I think you're misunderstanding the standard deviation -- if you run your test 50 times and have 50 different runtimes the standard deviation will be a single number that describes how tight or loose those 50 numbers are distributed around your average. In conjunction with your average run time, the standard deviation will help you see how much spread there is in your results.
Consider the following run times:
12 15 16 18 19 21 12 14
The mean of these run times is 15.875
. The sample standard deviation of this set is 3.27. There's a good explanation of what 3.27 actually means (in a normally distributed population, roughly 68% of the samples will fall within one standard deviation of the mean: e.g., between 15.875-3.27
and 15.875+3.27
) but I think you're just looking for a way to quantify how 'tight' or 'spread out' the results are around your mean.

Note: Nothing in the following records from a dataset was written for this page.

/-- Settles O21: the STOP arm is the shift of a HIGH, which leaves the latch to the terminal firing. -/
theorem txtickStopDrivesHigh : Obligations.TxtickStopDrivesHigh := by
  intro s he hk
  obtain ⟨t, ht, hout, hidx, hlatch, harmed, hdl, -⟩ :=
    exec_txtick_shift he (by simp [hk]) (txFire_stop hk)
  exact ⟨t, ht, hout, by rw [hidx, hk]; rfl, hlatch, harmed, hdl⟩

/-- Settles O22: the terminal firing disarms the timer, so the TXSTART after it meets no byte in flight. -/
theorem txtickDoneSignalsCompletion : Obligations.TxtickDoneSignalsCompletion := by
  intro s b he hk
  obtain ⟨hup, -, -⟩ := (txTickEnabled_iff s).mp he
  refine ⟨_, exec_txtick_finish he hk, by simp, by simp, by simp [txBusy], by simp,
    by simp [hk, TxIndex.toInt], ?_⟩
  refine ⟨_, exec_txstart_idle b (by simp [hup]) (by simp [txBusy]), by simp, by simp, ?_⟩
  simp [TxIndex.toInt]

end Sys2Proof.Machine
end

section
/-! The counter reads of the facade (spec 44_facade_and_status R184, R185): their words, their answers, and the
obligations O45 and O46. -/

namespace Sys2Proof

/-! ### Words by their leading four bits, `w` and `aaa` of R83 -/

/-- The mask of a row with an operand (R82) clears the operand field and keeps the leading bits. -/
theorem hits_operandRow (x : BitVec 4) (d : Byte) (p : HostWord) :
    HostWord.hits (x ++ d) 0xF00#12 p = (x ++ 0#8 == p) := by
  have hmask : (0xF00#12 : HostWord) = 0xF#4 ++ 0#8 := by decide
  have hones : x &&& 0xF#4 = x := BitVec.and_allOnes (x := x)
  rw [HostWord.hits, hmask, BitVec.and_append, hones, BitVec.and_zero]

/-- A row that fixes all twelve bits (R82) is missed by a word with other leading bits. -/
theorem hits_fixedRow_of_ne {x : BitVec 4} {p : HostWord} (d : Byte) (h : x ≠ p.extractLsb' 8 4) :
    HostWord.hits (x ++ d) 0xFFF#12 p = false := by
  have hones : (x ++ d : HostWord) &&& 0xFFF#12 = x ++ d := BitVec.and_allOnes (x := x ++ d)
  rw [HostWord.hits, hones, beq_eq_false_iff_ne]
  rintro rfl
  exact h BitVec.extractLsb'_append_eq_left.symm

theorem data_append (x : BitVec 4) (d : Byte) : HostWord.data (x ++ d) = d :=
  BitVec.extractLsb'_append_eq_right

theorem decode_readOfCntOk (d : Byte) : decode (.h (0b0101#4 ++ d)) = .ok (.rdcntok d) := by
  simp [decode, decodeHost, hits_operandRow, hits_fixedRow_of_ne, data_append]

theorem decode_readOfCntFerr (d : Byte) : decode (.h (0b0110#4 ++ d)) = .ok (.rdcntfe d) := by
  simp [decode, decodeHost, hits_operandRow, hits_fixedRow_of_ne, data_append]

end Sys2Proof

namespace Sys2Proof.Machine

/-! ### What the reads answer -/

/-- Completing a host operation is no side effect: outside the port only the history moves (R46, R218). -/
theorem hostDone_sideEffectFree (i : Instr) (r : Option Word) (s : State) :
    SameTx s (hostDone i r s) ∧ SameRx s (hostDone i r s) ∧ SameFifo s (hostDone i r s) ∧
    SameCounters s (hostDone i r s) ∧ SameLife s (hostDone i r s) ∧ SameWorld s (hostDone i r s) ∧
    SameMarks s (hostDone i r s) := by
  simp [SameTx, SameRx, SameFifo, SameCounters, SameLife, SameWorld, SameMarks]

theorem exec_rdcntok_up {s : State} (d : Byte) (hu : s.life = .up) :
    exec (.rdcntok d) s = .next (hostDone (.rdcntok d) (some s.cntRxOk) s) := by
  simp [exec, execRdcntok, hu]

theorem exec_rdcntok_down {s : State} (d : Byte) (hd : s.life = .down) :
    exec (.rdcntok d) s = .next (refuseRead s) := by
  simp [exec, execRdcntok, hd]

theorem exec_rdcntfe_up {s : State} (d : Byte) (hu : s.life = .up) :
    exec (.rdcntfe d) s = .next (hostDone (.rdcntfe d) (some s.cntRxFerr) s) := by
  simp [exec, execRdcntfe, hu]

theorem exec_rdcntfe_down {s : State} (d : Byte) (hd : s.life = .down) :
    exec (.rdcntfe d) s = .next (refuseRead s) := by
  simp [exec, execRdcntfe, hd]

/-! ### The obligations -/

/-- Settles O45: in UP the read is completed with `cnt_rx_ok`, in DOWN it is refused. -/
theorem rdcntokAnswersTheCounter : Obligations.RdcntokAnswersTheCounter := by
  refine fun s d => ⟨decode_readOfCntOk d, fun hu => ?_, fun hd => ?_⟩
  · exact ⟨_, exec_rdcntok_up d hu, hostDone_hReady .., hostDone_hRdata .., hostDone_sideEffectFree ..⟩
  · exact ⟨_, exec_rdcntok_down d hd, refuseRead_refused _⟩

/-- Settles O46: in UP the read is completed with `cnt_rx_ferr`, in DOWN it is refused. -/
theorem rdcntfeAnswersTheCounter : Obligations.RdcntfeAnswersTheCounter := by
  refine fun s d => ⟨decode_readOfCntFerr d, fun hu => ?_, fun hd => ?_⟩
  · exact ⟨_, exec_rdcntfe_up d hu, hostDone_hReady .., hostDone_hRdata .., hostDone_sideEffectFree ..⟩
  · exact ⟨_, exec_rdcntfe_down d hd, refuseRead_refused _⟩

end Sys2Proof.Machine
end

section
/-! The decoder and the encoder (spec 30_encoding R82 to R87): what a row's match says of a word, and the
obligations O1 to O4. -/

namespace Sys2Proof

/-! ### What a match says -/

/-- A word is its leading four bits, `w` and `aaa`, and its operand field (R83). -/
theorem exists_leading (w : HostWord) : ∃ x : BitVec 4, w = x ++ HostWord.data w :=
  ⟨BitVec.ofBool (HostWord.isWrite w) ++ HostWord.addr w, hostWord_fields w⟩

/-- A word that matches a row with an operand has the row's leading bits (R82). -/
theorem eq_append_of_hits {w p : HostWord} {x : BitVec 4} (h : HostWord.hits w 0xF00#12 p = true)
    (hp : p = x ++ 0#8) : w = x ++ HostWord.data w := by
  obtain ⟨y, hy⟩ := exists_leading w
  have hx : y ++ 0#8 = x ++ 0#8 := by
    rw [hy, hits_operandRow, beq_iff_eq] at h
    exact h.trans hp
  have hyx := congrArg (BitVec.extractLsb' 8 4) hx
  rw [BitVec.extractLsb'_append_eq_left, BitVec.extractLsb'_append_eq_left] at hyx
  rwa [hyx] at hy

Now consider a different set of run times (say, after you compiled all your tests with -O2
):
14 16 14 17 19 21 12 14
The mean of these run times is also 15.875
. The sample standard deviation of this set is 3.0. (So, roughly 68% of the samples will fall within 15.875-3.0
and 15.875+3.0
.) This set is more closely grouped than the first set.
And you have a single number that summarizes how compact or loose a group of numbers is around the mean.
Caveats
Standard deviation is built on the assumption of a normal distribution -- but your application may not be normally distributed, so please be aware that standard deviation may be a rough guideline at best. Plot your run-times in a histogram to see if your data looks roughly normal or uniform or multimodal or...
Also, I'm using the sample standard deviation because these are only a sample out of the population space of benchmark runs. I'm not a professional statistician, so even this basic assumption may be wrong. Either population standard deviation or sample standard deviation will give you good enough results in your application IFF you stick to either sample or population. Don't mix the two.
I mentioned that the standard deviation in conjunction with the mean will help you understand your data: if the standard deviation is almost as large as your mean, or worse, larger, then your data is very dispersed, and perhaps your process is not very repeatable. Interpreting a 3%
speedup in the face of a large standard deviation is nearly useless, as you've recognized. And the best judge (in my experience) of the magnitude of the standard deviation is the magnitude of the average.
Last note: yes, you can calculate standard deviation by hand, but it is tedious after the first ten or so. Best to use a spreadsheet or wolfram alpha or your handy high-school calculator.